We propose a new method for estimating causal effects in longitudinal/panel data settings that we call generalized difference-in-differences. Our approach unifies two alternative approaches in these settings: ignorability estimators (e.g., synthetic controls) and difference-in-differences (DiD) estimators. We propose a new identifying assumption -- a stable bias assumption -- which generalizes the conditional parallel trends assumption in DiD, leading to the proposed generalized DiD framework. This change gives generalized DiD estimators the flexibility of ignorability estimators while maintaining the robustness to unobserved confounding of DiD. We also show how ignorability and DiD estimators are special cases of generalized DiD. We then propose influence-function based estimators of the observed data functional, allowing the use of double/debiased machine learning for estimation. We also show how generalized DiD easily extends to include clustered treatment assignment and staggered adoption settings, and we discuss how the framework can facilitate estimation of other treatment effects beyond the average treatment effect on the treated.

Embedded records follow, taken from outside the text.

/-! ## Outcome (R355) -/

/-- What R355 makes of a drawn or emitted token: the status, whether it is terminal, and the grammar's transition. -/
structure Verdict where
  status : Nat
  terminal : Bool
  move : Option (Nat × List Nat)
  deriving DecidableEq, Repr

/-- Rows 3 to 6 of R355 for a token that is the n-th token of the request. (DEDUCED, assumption log 53) -/
def Eng.judge (e : Eng) (p slot : Nat) (x : Aux) (sp : SampP) (tok n : Nat) : Verdict :=
  let h := e.rgramHdr slot
  let mv := (e.rgram slot).bind fun _ => gramStep (e.gramEntries h (e.rgramState slot)) (e.req slot).gstack tok
  let final := match mv with
    | some m => e.gramFinal h m.1
    | none => false
  let dead := match mv with
    | some m => !gramAlive h.vocab (e.gramEntries h m.1) m.2
    | none => false
  if sp.stop = some tok ∨ x.stops.contains tok = true ∨ final = true then ⟨stStop, true, mv⟩
  else if e.rmaxNew slot ≤ n ∨ e.fld (Reg.admModelCtx p (e.rmodel slot)) 20 0 ≤ e.rpromptLen slot + n then ⟨stLength, true, mv⟩
  else if dead then ⟨stGrammarDead, true, mv⟩
  else ⟨stOk, false, mv⟩

/-- Advance the grammar as a token's record is formed (R366). -/
def Eng.gramMove (b : BeatUnit) (p slot : Nat) (mv : Option (Nat × List Nat)) (e : Eng) : Eng :=
  match mv with
  | some m => ((e.gramRead b slot).gramCache).setGram b p slot m.1 m.2
  | none => e

/-! ## Records of a step (R411, R420, R423) -/

/-- Form a record in a step: without a token where `tok` is none. `row` orders the step batch in AUTO mode. (DEDUCED,
assumption log 61) -/
def Eng.formRec (b : BeatUnit) (p num slot row pos : Nat) (tok : Option Nat) (logp status : Nat) (terminal : Bool) (e : Eng) : Eng :=
  match e.stepOf p num with
  | none => e
  | some st =>
    let (ok, e) := e.formed b p
    if !ok then e.unformed slot else
    let ver := ((st.runOf slot).map fun r => r.version).getD (e.rversion slot)
    let flags := (if terminal then rfTerminal else 0) + (if tok.isNone then rfNoToken else 0)
    let bytes := recBody b (e.rhandle slot) pos (tok.getD 0xFFFFF) (if tok.isNone then 0 else logp) ver status flags (num % 2 ^ 32)
    let e := e.onStep p num fun s => { s with recs := s.recs ++ [FormedRec.mk slot row pos bytes terminal tok.isSome (tok.getD 0) false] }
    let e := (if terminal then e.onReq slot fun r => { r with termEv := some status } else e).setRqf slot 0 23 16 status
    if status = stStop then e.bumpWrap (Reg.smpStops p) 31 0
    else if status = stGrammarDead then (e.bump (Reg.smpDead p) 31 0).ev (Reg.smpEvent p) 0
    else e

/-- A record with LATE (R303, R413). -/
def lateRec (terminal : Bool) (l : List Byte) : List Byte :=
  let st := l.getD 0x12 0
  l.take 0x12 ++ [if !terminal && decide (st = 0) then 1 else st, l.getD 0x13 0 ||| 2] ++ l.drop 0x14

/-- Mark a record of a request against a late check time (R303), counting it. (DEDUCED, assumption log 68) -/
def Eng.markLate (p slot at_ : Nat) (terminal : Bool) (l : List Byte) (e : Eng) : List Byte × Eng :=
  if e.rdeadline slot ≠ 0 ∧ e.rdeadline slot ≤ at_ then
    let e := (e.bumpWrap (Reg.latLate p) 31 0).setRqf slot 21 29 29 1
    (lateRec terminal l, if e.rqf slot 0 23 16 = stOk ∧ terminal = false then e.setRqf slot 0 23 16 stLate else e)
  else (l, e)
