/-- VLPROB: a token's log-probability; a token at or beyond elen raises HANDLE (R141). The upper half of s[dst]
is 0. (DESIGN CHOICE, assumption log 107) -/
def execVlprob (i : Ins) (s : State) : Host.Outcome State Fault Refusal :=
  runIns (.vlprob i) ⟨0x38, 0x00, .s, .v, .s, 0⟩ i none
    (Eng.vec (.vlprob i) i [vSrcA i okRow] false
      (fun e => if (e.me i).elen.toNat ≤ bitsOf (e.sb i).toNat 19 0 then some (fkHandle, 2, i.srca.toNat) else none) false
      fun b e l => e.finS b i (BitVec.ofNat 64 (rowLprob (e.vArg i i.srca.toNat l 0) (bitsOf (e.sb i).toNat 19 0)))) s

/-- VGRAD ROW: the logit gradient of a row. (DEDUCED, assumption log 124) -/
def execVgradRow (i : Ins) (s : State) : Host.Outcome State Fault Refusal :=
  runIns (.vgradRow i) ⟨0x39, 0x00, .v, .s, .s, 0⟩ i none
    (Eng.rowIns (.vgradRow i) i [] false fun e _ z => rowGrad (bitsOf (e.sb i).toNat 31 0) (bitsOf (e.sa i).toNat 19 0) z) s

end Sys2Proof.Machine
end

Finally, we provide simulations which show that generalized DiD outperforms ignorability and DiD estimators when their identifying assumptions are not met, while being competitive with these special cases when their identifying assumptions are met.

翻译：我们提出一种在纵向/面板数据中估计因果效应的新方法，称之为广义双重差分法。该方法统一了此类数据中的两种替代方法：可忽略性估计量（如合成控制法）与双重差分估计量。我们提出了一种新的识别假设——稳定偏差假设——该假设推广了双重差分法中的条件平行趋势假设，由此构建了广义双重差分框架。这一转变使广义双重差分估计量兼具可忽略性估计量的灵活性，同时保持双重差分法对未观测混杂因素的稳健性。我们还证明了可忽略性估计量与双重差分估计量均为广义双重差分法的特例。随后，我们提出基于影响函数的观测数据泛函估计量，从而允许使用双重/去偏机器学习进行估计。我们进一步展示了广义双重差分法如何便捷扩展至聚类处理分配与分阶段采纳情境，并讨论了该框架如何促进除处理组平均处理效应之外的其他处理效应的估计。最后，仿真实验表明：当可忽略性估计量与双重差分估计量的识别假设未满足时，广义双重差分法表现更优；而当其识别假设满足时，广义双重差分法仍具有与这些特例方法相媲美的竞争力。